> [Records supplied]
☆ ☆ ☆ ☆ ☆ ☆ ☆

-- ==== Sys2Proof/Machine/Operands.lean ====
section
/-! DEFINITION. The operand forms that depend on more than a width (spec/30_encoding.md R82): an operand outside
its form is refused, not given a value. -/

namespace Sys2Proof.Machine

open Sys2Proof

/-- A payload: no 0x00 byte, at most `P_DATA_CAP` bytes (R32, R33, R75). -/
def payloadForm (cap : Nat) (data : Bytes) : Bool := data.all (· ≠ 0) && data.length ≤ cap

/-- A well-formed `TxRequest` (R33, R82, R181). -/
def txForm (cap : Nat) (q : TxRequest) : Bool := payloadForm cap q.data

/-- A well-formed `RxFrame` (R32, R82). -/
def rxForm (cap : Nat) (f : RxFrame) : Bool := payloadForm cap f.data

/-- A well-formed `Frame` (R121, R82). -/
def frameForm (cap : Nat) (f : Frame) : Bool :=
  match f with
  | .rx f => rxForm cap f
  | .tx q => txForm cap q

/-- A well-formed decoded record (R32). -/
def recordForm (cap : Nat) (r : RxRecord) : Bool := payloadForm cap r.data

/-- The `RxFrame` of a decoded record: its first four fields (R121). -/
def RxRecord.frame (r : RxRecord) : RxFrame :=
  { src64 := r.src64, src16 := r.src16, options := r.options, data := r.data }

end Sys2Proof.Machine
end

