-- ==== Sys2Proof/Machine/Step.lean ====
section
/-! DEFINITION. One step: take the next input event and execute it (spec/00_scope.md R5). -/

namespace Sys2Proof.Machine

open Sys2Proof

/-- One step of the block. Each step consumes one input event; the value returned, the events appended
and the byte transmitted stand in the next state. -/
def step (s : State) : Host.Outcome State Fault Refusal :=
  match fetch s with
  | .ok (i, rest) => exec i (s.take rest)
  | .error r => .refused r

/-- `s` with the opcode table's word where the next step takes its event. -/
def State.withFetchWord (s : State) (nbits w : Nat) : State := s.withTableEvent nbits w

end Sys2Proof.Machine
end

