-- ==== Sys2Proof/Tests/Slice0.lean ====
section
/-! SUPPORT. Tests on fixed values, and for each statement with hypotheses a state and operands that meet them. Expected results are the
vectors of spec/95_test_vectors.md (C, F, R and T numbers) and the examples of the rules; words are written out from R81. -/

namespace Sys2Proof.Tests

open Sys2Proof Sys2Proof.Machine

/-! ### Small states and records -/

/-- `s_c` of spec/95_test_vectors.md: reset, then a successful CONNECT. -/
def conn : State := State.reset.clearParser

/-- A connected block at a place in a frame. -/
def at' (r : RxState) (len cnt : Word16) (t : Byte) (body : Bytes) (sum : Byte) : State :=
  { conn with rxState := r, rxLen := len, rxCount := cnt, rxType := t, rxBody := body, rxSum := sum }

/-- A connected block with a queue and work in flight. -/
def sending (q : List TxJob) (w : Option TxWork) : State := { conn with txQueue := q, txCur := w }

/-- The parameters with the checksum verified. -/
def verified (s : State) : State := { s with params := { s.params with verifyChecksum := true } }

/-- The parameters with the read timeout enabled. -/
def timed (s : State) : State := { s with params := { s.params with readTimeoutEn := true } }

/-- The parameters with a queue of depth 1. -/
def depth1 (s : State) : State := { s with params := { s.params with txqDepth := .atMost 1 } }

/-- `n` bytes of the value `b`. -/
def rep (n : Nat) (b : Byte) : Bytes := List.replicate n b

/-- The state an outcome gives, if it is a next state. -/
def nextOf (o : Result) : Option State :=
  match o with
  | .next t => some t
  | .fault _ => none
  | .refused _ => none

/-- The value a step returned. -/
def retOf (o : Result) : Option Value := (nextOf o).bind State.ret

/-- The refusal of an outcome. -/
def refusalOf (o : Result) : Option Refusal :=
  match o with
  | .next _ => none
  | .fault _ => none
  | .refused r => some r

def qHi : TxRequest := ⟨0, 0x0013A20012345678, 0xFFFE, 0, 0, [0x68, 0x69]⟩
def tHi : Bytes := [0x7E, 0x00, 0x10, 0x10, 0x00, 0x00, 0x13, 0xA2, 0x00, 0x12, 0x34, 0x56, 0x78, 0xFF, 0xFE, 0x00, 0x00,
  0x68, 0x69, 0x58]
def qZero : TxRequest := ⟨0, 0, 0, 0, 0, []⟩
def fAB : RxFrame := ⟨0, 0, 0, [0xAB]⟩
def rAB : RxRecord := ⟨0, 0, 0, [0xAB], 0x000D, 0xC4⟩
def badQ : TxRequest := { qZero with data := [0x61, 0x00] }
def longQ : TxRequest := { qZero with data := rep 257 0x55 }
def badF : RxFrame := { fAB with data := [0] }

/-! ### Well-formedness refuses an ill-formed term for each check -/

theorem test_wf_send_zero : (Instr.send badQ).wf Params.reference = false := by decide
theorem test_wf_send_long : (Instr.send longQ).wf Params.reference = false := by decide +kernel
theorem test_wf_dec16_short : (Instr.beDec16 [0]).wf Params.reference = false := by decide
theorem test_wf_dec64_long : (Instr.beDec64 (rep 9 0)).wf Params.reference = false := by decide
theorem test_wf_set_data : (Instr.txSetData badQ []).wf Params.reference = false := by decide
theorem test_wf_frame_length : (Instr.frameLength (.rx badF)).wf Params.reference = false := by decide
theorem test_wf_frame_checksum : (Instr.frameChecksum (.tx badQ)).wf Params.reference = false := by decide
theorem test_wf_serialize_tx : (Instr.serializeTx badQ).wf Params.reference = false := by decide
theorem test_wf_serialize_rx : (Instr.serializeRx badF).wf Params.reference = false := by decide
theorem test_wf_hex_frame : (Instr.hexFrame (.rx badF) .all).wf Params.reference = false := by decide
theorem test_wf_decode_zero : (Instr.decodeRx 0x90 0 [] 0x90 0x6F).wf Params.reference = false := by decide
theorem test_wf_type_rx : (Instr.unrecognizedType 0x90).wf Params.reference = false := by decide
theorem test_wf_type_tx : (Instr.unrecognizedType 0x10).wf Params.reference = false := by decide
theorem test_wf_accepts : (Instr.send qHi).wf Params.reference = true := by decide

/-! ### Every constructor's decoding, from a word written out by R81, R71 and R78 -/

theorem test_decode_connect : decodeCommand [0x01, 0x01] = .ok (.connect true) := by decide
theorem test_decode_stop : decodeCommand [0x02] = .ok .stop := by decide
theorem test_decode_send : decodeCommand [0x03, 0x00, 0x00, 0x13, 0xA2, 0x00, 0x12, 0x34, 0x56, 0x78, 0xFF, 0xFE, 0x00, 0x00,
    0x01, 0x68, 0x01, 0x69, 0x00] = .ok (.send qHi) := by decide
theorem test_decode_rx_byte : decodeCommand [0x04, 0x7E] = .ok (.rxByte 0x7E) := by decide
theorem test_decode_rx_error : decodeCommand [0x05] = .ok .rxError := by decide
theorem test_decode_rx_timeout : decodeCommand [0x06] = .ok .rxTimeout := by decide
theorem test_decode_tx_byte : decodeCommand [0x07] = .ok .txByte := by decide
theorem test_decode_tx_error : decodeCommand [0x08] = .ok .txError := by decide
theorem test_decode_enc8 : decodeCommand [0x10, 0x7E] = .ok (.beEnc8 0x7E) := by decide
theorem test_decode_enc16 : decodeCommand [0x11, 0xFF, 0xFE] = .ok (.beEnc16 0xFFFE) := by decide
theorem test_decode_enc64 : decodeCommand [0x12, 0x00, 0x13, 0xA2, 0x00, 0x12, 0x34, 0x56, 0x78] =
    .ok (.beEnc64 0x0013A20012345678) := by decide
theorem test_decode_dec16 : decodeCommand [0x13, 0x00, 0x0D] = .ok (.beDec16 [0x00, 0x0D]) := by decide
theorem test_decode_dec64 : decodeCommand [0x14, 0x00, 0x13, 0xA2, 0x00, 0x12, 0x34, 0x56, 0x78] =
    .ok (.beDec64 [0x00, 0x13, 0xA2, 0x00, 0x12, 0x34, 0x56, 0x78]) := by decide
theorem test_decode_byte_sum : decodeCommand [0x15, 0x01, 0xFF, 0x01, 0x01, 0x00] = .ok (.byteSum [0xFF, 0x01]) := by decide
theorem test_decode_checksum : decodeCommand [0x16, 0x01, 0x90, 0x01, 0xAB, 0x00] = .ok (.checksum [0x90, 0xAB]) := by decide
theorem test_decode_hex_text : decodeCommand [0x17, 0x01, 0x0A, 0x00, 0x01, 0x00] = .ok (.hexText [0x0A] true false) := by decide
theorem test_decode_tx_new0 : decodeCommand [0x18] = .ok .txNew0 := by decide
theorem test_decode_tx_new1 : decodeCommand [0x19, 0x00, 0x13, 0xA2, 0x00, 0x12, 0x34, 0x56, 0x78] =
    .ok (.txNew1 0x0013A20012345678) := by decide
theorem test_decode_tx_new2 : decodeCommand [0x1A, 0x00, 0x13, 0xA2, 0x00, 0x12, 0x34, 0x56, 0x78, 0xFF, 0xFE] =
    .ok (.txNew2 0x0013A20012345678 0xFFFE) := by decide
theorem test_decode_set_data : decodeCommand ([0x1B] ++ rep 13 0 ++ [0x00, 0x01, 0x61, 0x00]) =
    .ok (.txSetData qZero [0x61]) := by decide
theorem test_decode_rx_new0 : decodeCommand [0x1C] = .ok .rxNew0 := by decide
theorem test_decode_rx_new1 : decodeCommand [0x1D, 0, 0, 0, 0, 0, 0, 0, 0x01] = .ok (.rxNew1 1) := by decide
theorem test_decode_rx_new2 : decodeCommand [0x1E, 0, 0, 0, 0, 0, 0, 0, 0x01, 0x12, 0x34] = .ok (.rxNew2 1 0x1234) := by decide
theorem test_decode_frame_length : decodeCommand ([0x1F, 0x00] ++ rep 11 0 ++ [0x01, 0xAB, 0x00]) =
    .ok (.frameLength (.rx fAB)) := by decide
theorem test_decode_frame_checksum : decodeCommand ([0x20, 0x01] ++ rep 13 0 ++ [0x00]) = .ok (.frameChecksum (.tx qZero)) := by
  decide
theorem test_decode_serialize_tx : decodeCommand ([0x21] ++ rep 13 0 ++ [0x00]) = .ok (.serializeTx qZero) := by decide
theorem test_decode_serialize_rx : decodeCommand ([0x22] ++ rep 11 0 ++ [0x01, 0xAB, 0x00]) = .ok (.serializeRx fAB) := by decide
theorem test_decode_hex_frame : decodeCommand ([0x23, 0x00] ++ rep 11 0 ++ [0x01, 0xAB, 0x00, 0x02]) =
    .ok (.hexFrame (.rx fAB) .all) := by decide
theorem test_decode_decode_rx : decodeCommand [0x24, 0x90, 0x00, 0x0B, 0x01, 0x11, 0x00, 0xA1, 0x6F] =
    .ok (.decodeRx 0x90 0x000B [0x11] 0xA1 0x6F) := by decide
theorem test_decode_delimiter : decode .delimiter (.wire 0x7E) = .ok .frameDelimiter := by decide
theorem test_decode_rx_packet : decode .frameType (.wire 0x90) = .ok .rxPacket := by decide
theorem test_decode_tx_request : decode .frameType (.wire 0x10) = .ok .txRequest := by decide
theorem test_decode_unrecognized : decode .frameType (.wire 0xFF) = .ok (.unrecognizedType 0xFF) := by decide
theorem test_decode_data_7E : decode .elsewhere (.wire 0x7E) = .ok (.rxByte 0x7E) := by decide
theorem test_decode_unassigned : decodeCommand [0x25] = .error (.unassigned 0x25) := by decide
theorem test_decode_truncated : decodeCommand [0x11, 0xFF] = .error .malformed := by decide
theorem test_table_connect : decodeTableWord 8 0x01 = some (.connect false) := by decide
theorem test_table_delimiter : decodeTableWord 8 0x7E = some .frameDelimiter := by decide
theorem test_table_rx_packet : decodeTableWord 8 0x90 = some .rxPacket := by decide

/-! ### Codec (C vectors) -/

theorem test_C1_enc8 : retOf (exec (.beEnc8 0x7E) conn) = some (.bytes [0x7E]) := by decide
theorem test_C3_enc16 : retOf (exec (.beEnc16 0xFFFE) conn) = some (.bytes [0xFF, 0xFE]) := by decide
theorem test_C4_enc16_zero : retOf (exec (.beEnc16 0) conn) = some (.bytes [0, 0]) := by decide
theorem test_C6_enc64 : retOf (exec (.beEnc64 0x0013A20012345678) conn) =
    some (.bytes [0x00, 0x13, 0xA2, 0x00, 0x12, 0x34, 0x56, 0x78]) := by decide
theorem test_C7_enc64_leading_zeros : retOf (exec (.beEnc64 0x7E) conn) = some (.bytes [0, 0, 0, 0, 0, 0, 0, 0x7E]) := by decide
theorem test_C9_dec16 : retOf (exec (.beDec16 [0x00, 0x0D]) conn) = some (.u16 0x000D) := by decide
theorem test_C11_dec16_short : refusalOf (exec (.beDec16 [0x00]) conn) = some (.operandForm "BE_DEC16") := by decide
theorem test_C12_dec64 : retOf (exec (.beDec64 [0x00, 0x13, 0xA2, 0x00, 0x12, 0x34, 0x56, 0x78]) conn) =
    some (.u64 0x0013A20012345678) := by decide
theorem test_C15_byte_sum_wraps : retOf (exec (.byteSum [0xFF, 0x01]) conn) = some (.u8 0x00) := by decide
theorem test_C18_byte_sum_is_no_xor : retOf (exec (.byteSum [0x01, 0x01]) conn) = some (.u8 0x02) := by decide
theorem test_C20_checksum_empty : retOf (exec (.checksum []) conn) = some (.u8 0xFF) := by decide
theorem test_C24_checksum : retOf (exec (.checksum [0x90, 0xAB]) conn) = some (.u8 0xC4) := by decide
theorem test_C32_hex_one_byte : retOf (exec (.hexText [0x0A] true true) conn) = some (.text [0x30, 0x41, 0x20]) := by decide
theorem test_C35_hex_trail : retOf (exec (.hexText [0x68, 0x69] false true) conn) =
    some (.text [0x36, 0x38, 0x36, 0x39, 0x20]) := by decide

☆ ☆ ☆ ☆ ☆ ☆ ☆

> [What the task asks]
Based on the entries above, please count how many lines contain the string "Machine", and reply with the figure only.

> [Expected output]
7